Impact of ball-milling of carbide-derived carbons on the generation of hydrogen peroxide via electroreduction of oxygen in alkaline media

Abstract

Ball-milling is an effective method to decrease the size of carbide-derived carbon (CDC) grains, but milling might also affect other properties of CDC materials including but not limited to specific surface area (SSA), porosity, elemental composition and electrochemical properties. Thus, the goal of this work is to ball-mill various CDCs synthesised from silicon or titanium carbides and explore the effect of milling conditions on their physico-chemical and electrochemical properties. N 2 physisorption studies reveal that small ZrO 2 beads (0.5 mm in diameter) affect the SSA much less than bigger balls (5 mm in diameter) and the total porosity increases in the milled CDCs as compared to the initial microporous CDC materials referring to the formation of mesopores.
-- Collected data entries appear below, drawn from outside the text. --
-- ==== Sys2Proof/Laws/Frames.lean ====
section
/-! SUPPORT. Every instruction issues in its frame: its meaning is `issue` of a body that sees only the operand values. -/

namespace Sys2Proof.Machine

/-- The instruction, when no operand makes it illegal, is `issue`, in the frame, of a body that sees only the operand values. -/
def IssuesIn (i : Instr) (f : Frame) : Prop :=
  ∃ body : Vals → State → State, ∀ s, f.ill s = false → exec i s = issue i f.h f.roles (f.bad s.cx) f.priv body s
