theorem witness_RingsAndRows_3 :
    ∃ (h : Hd) (d : Opd) (n : BitVec 6) (e : Tile) (s : State) (s1 : State) (v : Vals),
    Runs (Instr.rpop h d n) s v s1 ∧
    (s.core s.me).tile n.toNat = some e ∧
    e.isRing = true ∧
    e.occ ≠ 0 :=
  ⟨h0, .g 9, 3, er, stl, s1 (rq 3) stl, vs (rq 3) stl, runs_of (by decide +kernel), (by decide +kernel)⟩

theorem witness_RingsAndRows_4 :
    ∃ (h : Hd) (d : Opd) (n : BitVec 6) (e : Tile) (s : State) (s1 : State) (v : Vals),
    Runs (Instr.rpop h d n) s v s1 ∧
    (s.core s.me).tile n.toNat = some e ∧
    e.isRing = true ∧
    e.occ = 0 :=
  ⟨h0, .g 9, 5, ee, stl, s1 (rq 5) stl, vs (rq 5) stl, runs_of (by decide +kernel), (by decide +kernel)⟩

theorem witness_RingsAndRows_5 :
    ∃ (h : Hd) (d : Opd) (n : BitVec 6) (e : Tile) (s : State) (s1 : State) (v : Vals),
    Runs (Instr.rstate h d n) s v s1 ∧
    (s.core s.me).tile n.toNat = some e ∧
    e.isRing = true :=
  ⟨h0, .g 9, 3, er, stl, s1 (rs 3) stl, vs (rs 3) stl, runs_of (by decide +kernel), (by decide +kernel)⟩

theorem witness_RingsAndRows_6 :
    ∃ (h : Hd) (a : Opd) (b : Opd) (n : BitVec 6) (e : Tile) (s : State) (s1 : State) (v : Vals),
    Runs (Instr.rwait h a b n) s v s1 ∧
    (s.core s.me).tile n.toNat = some e ∧
    e.isRing = true ∧
    BitVec.toNat v.a < 3 ∧
    ((if v.a = 0#64 then e.occ ≠ 0
  else
    if v.a = 1#64 then e.occ ≤ e.slots
    else
      e.occ ≠ 0 ∧
        ∀ (r : Nat),
          r < e.slotRows →
            ∀ (y : Nat),
              y < e.rowBytes →
                e.inside (e.head * e.slotRows + r) y = true →
                  s.peckFull e s.me (e.head * e.slotRows + r) y = true) ∨
  s.cx.got ≠ []) :=
  ⟨h0, .g 4, .g 1, 3, er, stl, s1 (rw' 4 3) stl, vs (rw' 4 3) stl, runs_of (by decide +kernel), (by decide +kernel)⟩

theorem witness_RingsAndRows_7 :
    ∃ (h : Hd) (a : Opd) (b : Opd) (n : BitVec 6) (e : Tile) (s : State) (s1 : State) (v : Vals),
    Runs (Instr.rwait h a b n) s v s1 ∧
    (s.core s.me).tile n.toNat = some e ∧
    e.isRing = true ∧
    BitVec.toNat v.a < 3 ∧
    (¬if v.a = 0#64 then e.occ ≠ 0
  else
    if v.a = 1#64 then e.occ ≤ e.slots
    else
      e.occ ≠ 0 ∧
        ∀ (r : Nat),
          r < e.slotRows →
            ∀ (y : Nat),
              y < e.rowBytes →
                e.inside (e.head * e.slotRows + r) y = true →
                  s.peckFull e s.me (e.head * e.slotRows + r) y = true) ∧
    s.cx.got = [] :=
  ⟨h0, .g 4, .g 1, 5, ee, stl, s1 (rw' 4 5) stl, vs (rw' 4 5) stl, runs_of (by decide +kernel), (by decide +kernel)⟩

theorem witness_RingsAndRows_8 :
    ∃ (h : Hd) (a : Opd) (b : Opd) (n : BitVec 6) (e : Tile) (s : State) (s1 : State) (v : Vals),
    Runs (Instr.tempty h a b n) s v s1 ∧
    (s.core s.me).tile n.toNat = some e ∧
    e.isRing = false :=
  ⟨h0, .g 5, .g 7, 2, e1, stl, s1 te stl, vs te stl, runs_of (by decide +kernel), (by decide +kernel)⟩

theorem witness_RingsAndRows_9 :
    ∃ (h : Hd) (a : Opd) (b : Opd) (n : BitVec 6) (e : Tile) (s : State) (s1 : State) (v : Vals),
    Runs (Instr.tzero h a b n) s v s1 ∧
    (s.core s.me).tile n.toNat = some e ∧
    (v.b = 0#64 ∨ e.total ≤ BitVec.toNat v.a) :=
  ⟨h0, .g 5, .g 4, 2, e1, stl, s1 tz stl, vs tz stl, runs_of (by decide +kernel), (by decide +kernel)⟩

end T10

/-! Witnesses that the hypotheses of SequencerTakesInstruction, MatrixStepUpdatesAccumulator can be met. -/
namespace T11

def tA : Tile := { kind := 0, level := 0, pinned := false, ownk := 0, ownid := 0, rows := 70, ppr := 1, slots := 0, bbank := 0, bpeck := 0, head := 0, tail := 0, occ := 0, acore := 0 }
def tB : Tile := { tA with rows := 500, bpeck := 40 }
def tS : Tile := { tA with rows := 3, ppr := 2, bpeck := 100 }
def vt : Ctx := { tx with status := 0x0001040000000000#64, g := [(1, 3#64), (2, 0#64), (3, 32#64), (4,8#64)] }
def kk : Core := { tiles := [(1, tA), (2, tB), (3, tS)], groups := [(0, { members := [0], accs := 0xFF, blocks := 1 })], codebooks := [(2, (true, [1,2,3,4,5,6,7,8,9,10,11,12,13,14,255,128])), (3, (false, (List.range 16).map fun k => 0x3F80 + 16*k))], acc := [(4096*2+5, 77#32), (4096*3, 99#32)] }
def base : Machine.State := st vt kk
def mv : MOp := ⟨2, 1, 2, 0, .bf16, false, true, true, 3, 1⟩
def mi : Instr := .mmaBf16 h0 (.g 1) (.g 2) mv
def sq (i : Instr) (step va vb : Nat) : SeqSt := { ctx := 0, i := i, pc := 0x1000, step := step, h0a := 0, h0b := 0, va := va, vb := vb, flags := 0, kb := [], kbKind := false, did := 0, follow := none }
def withSeq (s : Machine.State) (q : SeqSt) : Machine.State := { s with cores := [(0, { s.core 0 with seq := some q, ctxs := [(0, { vt with wait := .seq })] })] }

theorem witness_SequencerTakesInstruction_1 :
    ∃ (i : Instr) (s : State) (s1 : State) (x : Vals) (e : Tile) (va : Nat) (vb : Nat),
    Runs i s x s1 ∧
    (s.core s.me).seq = none ∧
    seqForm x e i = some (va, vb) ∧
    (∀ (q : SeqSt), q ∈ s.cx.seqSave → q.i ≠ i) ∧
    (∀ (fn : Nat) (v : MOp),
  mmaOf i = some (fn, v) →
    bitOf ((s.core s.me).grantOf s.cx) v.x1.toNat = true ∧
      (v.isCb = true → (s1.pending fun r => r == 64 + v.x4.toNat) = false) ∧
        (s.core s.me).mmaFault fn v va vb ((s.core s.me).codebook v.x4.toNat).fst = none) ∧
    (∀ (h : Hd) (a : Opd) (v : AccOp),
  i = Instr.aload h a v ∨ i = Instr.astore h a v →
    bitOf ((s.core s.me).grantOf s.cx) v.x1.toNat = true ∧ (s.core s.me).tile v.x2.toNat = some e) ∧
    (∀ (h : Hd) (a b : Opd) (v : AccOp),
  i = Instr.adrain h a b v →
    bitOf ((s.core s.me).grantOf s.cx) v.x1.toNat = true ∧ BitVec.toNat x.a < 2 ^ 35 ∧ BitVec.toNat x.b % 4 = 0) ∧
    (∀ (h : Hd) (a b : Opd) (n : BitVec 6), i = Instr.tzero h a b n → (s.core s.me).tile n.toNat = some e ∧ vb ≠ 0) :=
  ⟨mi, base, s1 mi base, vs mi base, tA, 3, 0, runs_of (by decide +kernel), (by decide +kernel), (by decide +kernel), (by decide +kernel),
    (fun fn v h => by
      have h' : some (0, mv) = some (fn, v) := h
      cases h'; decide +kernel),
    (fun h a v e => by rcases e with e | e <;> cases e), (fun h a b v e => by cases e), (fun h a b n e => by cases e)⟩

def fS : State := withSeq (st vt { kk with fulls := (List.range 48).flatMap fun k => [0, 1, 2, 3, 40, 41, 100, 101, 102].map fun p => (k * 256 + p, 1#1) }) (sq mi 0 3 0)

theorem witness_MatrixStepUpdatesAccumulator_1 :
    ∃ (s : State) (c : Nat) (fn : Nat) (v : MOp) (q : SeqSt) (ta : Tile) (tb : Tile) (ts : Tile),
    (∀ (i : Nat), i < 64 → s.rowFull c ta (ta.operandRow q.va (if q.step = 0 then ta.head else q.h0a) i)) ∧
    (∀ (k : Nat),
  k < 48 → s.rowFull c tb (tb.operandRow q.vb (if q.step = 0 then tb.head else q.h0b) (48 * q.step + k))) ∧
    (v.sav = true ∨ v.sbv = true → s.rowFull c ts v.srow.toNat) ∧
    (s.core c).seq = some q ∧
    mmaOf q.i = some (fn, v) ∧
    q.i.wf = true ∧
    q.follow = none ∧
    q.step < v.groups fn ∧
    (s.core c).tile v.x2.toNat = some ta ∧
    (s.core c).tile v.x3.toNat = some tb ∧
    (v.sav = true ∨ v.sbv = true → (s.core c).tile v.sh.toNat = some ts) ∧
    (fn = 3 →
  ∀ (i : Nat),
    i < 64 →
      popCount (s.tileVal c ta (ta.operandRow q.va (if q.step = 0 then ta.head else q.h0a) i) (6 * q.step) 6)
          48 =
        v.stored) ∧
    (ta.isRing = true → ceilDiv 64 ta.slotRows ≤ ta.occ) ∧
    (tb.isRing = true → ceilDiv (48 * v.groups fn) tb.slotRows ≤ tb.occ) :=
  ⟨fS, 0, 0, mv, sq mi 0 3 0, tA, tB, tS,
    (have h : ∀ i, i < 64 → ∀ k, k ≤ tA.ppr → fS.peckFull tA 0 (3 + i) (128 * k) = true := by decide +kernel
    fun i hi => by simpa [sq, tA, Tile.operandRow, Tile.isRing] using rowFull_of (h i hi)),
    (have h : ∀ i, i < 48 → ∀ k, k ≤ tB.ppr → fS.peckFull tB 0 i (128 * k) = true := by decide +kernel
    fun i hi => by simpa [sq, tB, tA, Tile.operandRow, Tile.isRing] using rowFull_of (h i hi)),
    (fun _ => rowFull_of (by decide +kernel)), (by decide +kernel)⟩

end T11

/-! Witnesses that the hypotheses of SequencerTakesInstruction, AccumulatorAndTileSteps can be met. -/
namespace T13

def tA : Tile := { kind := 0, level := 0, pinned := false, ownk := 0, ownid := 0, rows := 70, ppr := 1, slots := 0, bbank := 0, bpeck := 0, head := 0, tail := 0, occ := 0, acore := 0 }
def tB : Tile := { tA with rows := 500, bpeck := 40 }
def tS : Tile := { tA with rows := 3, ppr := 2, bpeck := 100 }
def vt : Ctx := { tx with status := 0x0001040000000000#64, g := [(1, 3#64), (2, 0#64), (3, 32#64), (4,8#64)] }
def kk : Core := { tiles := [(1, tA), (2, tB), (3, tS)], groups := [(0, { members := [0], accs := 0xFF, blocks := 1 })], codebooks := [(2, (true, [1,2,3,4,5,6,7,8,9,10,11,12,13,14,255,128])), (3, (false, (List.range 16).map fun k => 0x3F80 + 16*k))], acc := [(4096*2+5, 77#32), (4096*3, 99#32)] }
def wr (t : Tile) (rows : List Nat) (f : Nat → Nat → Nat) (s : Machine.State) : Machine.State :=
  rows.foldl (fun s p => ((List.range 3).map fun b => b * 128).foldl (fun s b => s.tileWrite t 0 p b ((List.range 6).map fun k => BitVec.ofNat 8 (f p (b+k)))) s) s
def pat (p b : Nat) : Nat := match b % 4 with | 0 => p * 7 + b | 1 => 0x3F + p % 3 | 2 => 0x80 | _ => 0xBF
def sq (i : Instr) (step va vb : Nat) : SeqSt := { ctx := 0, i := i, pc := 0x1000, step := step, h0a := 0, h0b := 0, va := va, vb := vb, flags := 0, kb := [], kbKind := false, did := 0, follow := none }
def withSeq (s : Machine.State) (q : SeqSt) : Machine.State := { s with cores := [(0, { s.core 0 with seq := some q, ctxs := [(0, { vt with wait := .seq })] })] }
def acv : AccOp := ⟨2, 1, .f32, 0, false, true⟩
def ns : Machine.State := st vt kk
def il : Instr := .aload h0 (.g 1) {acv with zr := false}
def itz : Instr := .tzero h0 (.g 1) (.g 3) 1
def iaz : Instr := .azero h0 ⟨2, 0, .i8, 0, false, false⟩
def kv : KOp := ⟨2, 3, .bf16, true⟩
def ikl : Instr := .kload h0 (.g 1) (.g 3) kv
def tS' := {tS with rows := 5}
def nks := wr tS' [0,1,2,3] pat (st vt {kk with tiles := [(1,tA),(2,tB),(3,tS')]})
def aS : Machine.State := wr tA (List.range 70) pat (st vt {kk with acc := [(4096*2+5, 0x3F800000#32), (4096*2+64*3+7, 0x41234567#32), (4096*2+64*3+8, 0xC1234567#32), (4096*2+64*63+8, 0xC1234567#32),(4096*3, 99#32)]})
def qa (i : Instr) (step va vb : Nat) := sq i step va vb
def tst (i : Instr) (step : Nat) := withSeq aS (qa i step 3 0)
def is2 (t : Ty) : Instr := .astore h0 (.g 1) {acv with ty := t}
def id2 (t : Ty) : Instr := .adrain h0 (.g 1) (.g 4) {acv with ty := t}
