-- ==== Sys2Proof/Syntax.lean ====
section
/-! DEFINITION. The commands that reach the block (rows of spec/opcode_table.json) and the operands they carry. An operand is what the sender or the surroundings choose: a queue identifier, a command's Dwords and data, a unit number, a measured value, the outcome of a physical operation. -/

namespace Sys2Proof

/-- Which NVMe command this is: controller, submission queue and command identifier (15 R343, R355). -/
structure CmdId where
  ctrl : W16
  sq   : W16
  cid  : W16
  deriving DecidableEq, Repr

/-- The common fields of an I/O command (15 R350 to R352, R357). `sglOk` says that the data descriptors have the shape R357 asks for; `resLen` is the length of the result buffer in bytes. -/
structure IoHdr where
  id     : CmdId
  nsid   : W32
  tenant : W32
  cdw3   : W32
  sglOk  : Bool
  resLen : Nat
  deriving DecidableEq, Repr

/-- What the Gondola plans for a request (11, "Requests and deadlines"): planned work in cluster-µs, stage count D, the pieces it reads. The spec gives no rule for the planning itself. -/
structure Plan where
  workCus : Nat
  stages  : Nat
  fusion  : BitVec 2
  pieces  : List (W64 × Nat)
  deriving DecidableEq, Repr

/-- What a pass leaves for the Bridle at its commit (07 R176, 10 R236 to R240): routed activations of one token and layer, or the output of one expert record. -/
inductive BridleOut where
  /-- The pass wrote a routing record of TOP_K slots and one activation for one token. -/
  | route (model : W64) (ctx pos : W32) (layer : W16) (routeAddr dataAddr dataLen : Nat) (fmt : Byte)
  /-- The pass ran one dispatched record, and its output returns to the sender. -/
  | giveBack (model : W64) (toRank : Nat) (ctx pos : W32) (layer expert : W16) (slot : Byte) (weight version : W32) (dataAddr dataLen : Nat) (fmt : Byte)
  deriving DecidableEq, Repr

/-- Where a pass comes from and what it belongs to (07 R156, R189; 10 R248; 11 R257). -/
structure PassSrc where
  /-- Cianber firmware builds the pass. -/
  firmware : Bool
  /-- Reduction positions that both operands of a run hold, by the Loft address of the run's first word (05 R109): a run that is not listed fills its last chunk. -/
  lens     : List (W64 × Nat)
  /-- The host command whose request the pass serves. -/
  request  : Option CmdId
  /-- Stages of the request that follow the pass's own stage (11 R257). -/
  follow   : Nat
  /-- The context the pass belongs to. -/
  handle   : Option W32
  /-- The token that the pass's commit emits to its context. -/
  emits    : Option W32
  bridle   : List BridleOut
  /-- The Gondola allocates, with this submission, the work buffer of the completion record and the program's place where none lies there (09 R205, R208). -/
  staged   : Bool
  deriving DecidableEq, Repr

/-- The four 64-bit words of a run record (07 R163). -/
structure RunRec where
  w0 : BitVec 64
  w1 : BitVec 64
  w2 : BitVec 64
  w3 : BitVec 64
  deriving DecidableEq, Repr

/-- A Reel write into a cluster's stores (05 R118): the Loft address that the data was read at, 0 for none, SPACE of 07 R159, tile position, byte offset or first word, data, the marked 64-byte lines of the data by number (09 R209, R225), and of its source in HBM the lines that the stack's ECC cannot correct (09 R224). -/
structure Fill where
  src   : BitVec 64
  space : BitVec 3
  tile  : Fin 8
  base  : Nat
  data  : Bytes
  marks : List Nat
  ecc   : List Nat := []
  deriving DecidableEq, Repr

/-- The door of the die service port a command comes through (13 R298): at the register door the write of ENV_DSP_DATA launches it at time `t`. -/
inductive DspDoor where
  | register (data : W32) (t : Nat)
  | firmware (die row col data : W32)
  deriving DecidableEq, Repr

/-- What the rebuild finds on the media (13 R296, R303, R305, R308; 14 R327 to R329): for each channel the order number of the setting at which it trains (13 R296: 1 to 6; otherwise none), dies whose first or both calibration copies fail, journal dies with BOD, whether both copies of a map segment fail, members of parity groups rebuilt, units lost with two members of one group, and the duration. -/
structure RebuildIn where
  rates       : List (BitVec 3)
  calFirstBad : List Nat
  calBothBad  : List Nat
  bodDies     : List Nat
  segmentLost : Bool
  repaired    : Nat
  lostSlots   : List Nat
  ms          : Nat
  deriving DecidableEq, Repr

/-- The state of this side's receiver on a lane when a training frame arrives (16 R376 to R379). -/
structure LaneSelf where
  markers   : Nat
  satisfied : Bool
  polInv    : Bool
  doneSent  : Bool
  deriving DecidableEq, Repr

/-- What a tick brings of its bounds (02 R46, R47): how far the boundary moves, and the change of the trimmed rate, in ns. -/
structure TickIn where
  move : Int
  trim : Int
  deriving DecidableEq, Repr

/-- A reload of the Reel that ends: the pass it was for, and the units that no source gives without an error (07 R173; 08 R191). -/
structure ReloadIn where
  uid : Nat
  bad : List W64
  deriving DecidableEq, Repr

/-- What a fetch of a piece brings: units that cannot be corrected, the steps of read retry, and of a remote piece its bytes and marks (09 R210, R220, R224). -/
structure FetchIn where
  bad   : List Nat
  steps : List (Nat × Fin 6)
  data  : Bytes
  marks : List Nat
  deriving DecidableEq, Repr

/-- A Bridle message on a network (10 R239). -/
structure MessageIn where
  net : Fin 2
  msg : Bytes
  deriving DecidableEq, Repr

/-- A fault report as it reaches the Drogue (18 R426, R429, R430). -/
structure FaultIn where
  source : Byte
  master : W16
  access : BitVec 3
  space  : BitVec 2
  addr   : W32
  addrHi : W32
  deriving DecidableEq, Repr

/-- The unit whose breakpoint matches (21 R493, R495). -/
inductive BpUnit where
  | cluster (c : Fin 8)
  | core (k : Fin 4) (pc : W32)
  deriving DecidableEq, Repr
Scanning electron microscopy (SEM) studies show that the morphology of the ground CDCs resembles that of submicron carbon powder. Slight changes regarding the total content of oxygen-containing groups on CDCs after grinding was confirmed by X-ray photoelectron spectroscopy (XPS). No significant change was observed between the activity of the initial and ball-milled CDCs towards the oxygen reduction reaction (ORR) in alkaline media by rotating ring-disc electrode (RRDE) method. The ORR on CDCs proceed via 2 + 2e − mechanism: O 2 reduction to HO 2 − followed by further electroreduction of HO 2 − to OH − . • Ball-milling with small beads (0.5 mm) have drastic impact on the CDC's morphology. • High specific surface area of CDC materials is maintained if small beads are used. • The electrocatalytic ORR activity slightly improved after ball-milling of CDCs. • Pristine and ball-milled CDCs produce high yield of HO 2 − at low overpotentials.